Maybe I’ve just seen too many clichéd adverts (for 'seniors') featuring insipid people discussing their prize roses and pension plans as if that's all life has ever been about.  Overheard too many twee conversations in the supermarket about golf and jacuzzis.  Been surrounded by too many Middle Englanders with their misplaced pride and their nasty, petty prejudices, and read about too many opinionated arseholes with closed minds and tight lipped, mean-spirited ways.  I witnessed a trumped-up older man - a 'jobsworth' type - having a go at a younger man on the Tube as I made my way back from London on Friday (after a lovely day) and I felt ashamed to be closer to him in age than the subject of his ire.  Okay, so his 'fire' hadn't been damped down, but his attitude was so narrow, his sense of entitlement obnoxious.
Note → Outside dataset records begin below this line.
/-- Bound of a collective; `repro` the value in force, `store` the store of a tensor and its rate (R385). -/
def colBound (mem : Mem) (tt : Nat → TDesc) (g : Group) (repro : Bool) (store : TDesc → Nat × Nat) (hostShare : Nat)
    (d : Desc) : Nat :=
  let op := dOpcode d
  let hop := 112 * g.delta + 51200
  let a := chainA g.n
  let hSet := if g.closed then a else g.n - 1
  let tSetup := 2 * 917504 + hSet * hop
  if op = 0xA1 then 64 + ceilDiv (2 * tSetup) 100 + 256
  else if op = 0x7E then 64 + ceilDiv (2 * (tt (colSrc d)).bytes) (max 1 hostShare) + 256
  else
    let rsv := max 1 (if g.closed then min g.rsvP g.rsvM else if g.pos = 0 then g.rsvP
      else if g.pos + 1 = g.n then g.rsvM else min g.rsvP g.rsvM)
    let reps := if g.closed then a else g.n - 1
    let full := if op = 0x71 || op = 0x79 then tt (colDst d) else tt (colSrc d)
    let wire (t : TDesc) (rows : Nat) : Nat :=
      if isReduce op then rows * t.inner * 4 else rows * (t.rowBytes + if t.isMx then t.scaleCols else 0)
    let smax := ((shardLens mem tt g.n d).map fun l => wire full l).foldl max 0
    let flits :=
      if op = 0x70 || op = 0x71 then reps * streamFlits smax
      else if op = 0x72 then 2 * reps * streamFlits smax
      else if op = 0x7C then
        ((permRuns mem (tt (permTbl d))).filter (fun r => r.sp != r.dp)).foldl
          (fun acc r => acc + streamFlits (wire (tt (colSrc d)) r.rows)) 0
      else if op = 0x7A || op = 0x7B then
        let x := tt (a2aData d)
        reps * streamFlits (wire x (x.outer * a2aK d))
      else streamFlits (wire full full.outer)
    let hold := repro && ((isReduce op && colRed d = 0) || op = 0x7B)
    let slots := if hold then ceilDiv (5 * flits) (4 * rsv) else ceilDiv flits rsv
    let hData := if op = 0x78 || op = 0x79 then sendHops d
      else if op = 0x73 || op = 0x74 then (if g.closed then a else max (colRoot d) (g.n - 1 - colRoot d))
      else if op = 0x72 then 2 * reps else reps
    let tNet := (slots + 1) * 917504 + hData * hop
    let root := colRoot d = g.pos
    let moved (p : PRun → Bool) : Nat :=
      wire (tt (colSrc d)) ((((permRuns mem (tt (permTbl d))).filter p).map (·.rows)).foldl (· + ·) 0)
    let whole (i : Nat) : Nat × Nat := (i, (tt i).bytes)
    let uses := (if op = 0x78 then [whole (colSrc d)] else if op = 0x79 then [whole (colDst d)]
      else if op = 0x73 then (if !root then [whole (colDst d)] else if colSrc d = colDst d then [whole (colSrc d)]
        else [whole (colSrc d), whole (colDst d)])
      else if op = 0x74 then (if root then [whole (colSrc d), whole (colDst d)] else [whole (colSrc d)])
      else if op = 0x7C then [(colSrc d, moved fun r => r.sp = g.pos), (colDst d, moved fun r => r.dp = g.pos)]
      else if op = 0x7A || op = 0x7B then [whole (a2aData d)] else [whole (colSrc d), whole (colDst d)])
    let tMem := storeTime (uses.map fun (i, n) => ((store (tt i)).1, n, (store (tt i)).2)) * 100
    64 + ceilDiv (tSetup + max tNet tMem) 100 + 256

end Sys2Proof.Machine
end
By contrast I then spent the longer part of my journey home sat with five great, bright young people...the difference pulled me up short.  After all, being a kind, decent person and keeping your edge are not mutually exclusive.

So, with the exception of good trousers, I'm just not ready for the straight and narrow, and the passing of another year has brought some things into sharp relief.  I reckon it's probably a good thing.  (Perhaps it'll help me blog more?)

Other than all that, though, I’m having a lovely birthday... :-)

Jarvis Cocker's new single has been my earworm of the week...it seems oddly apt.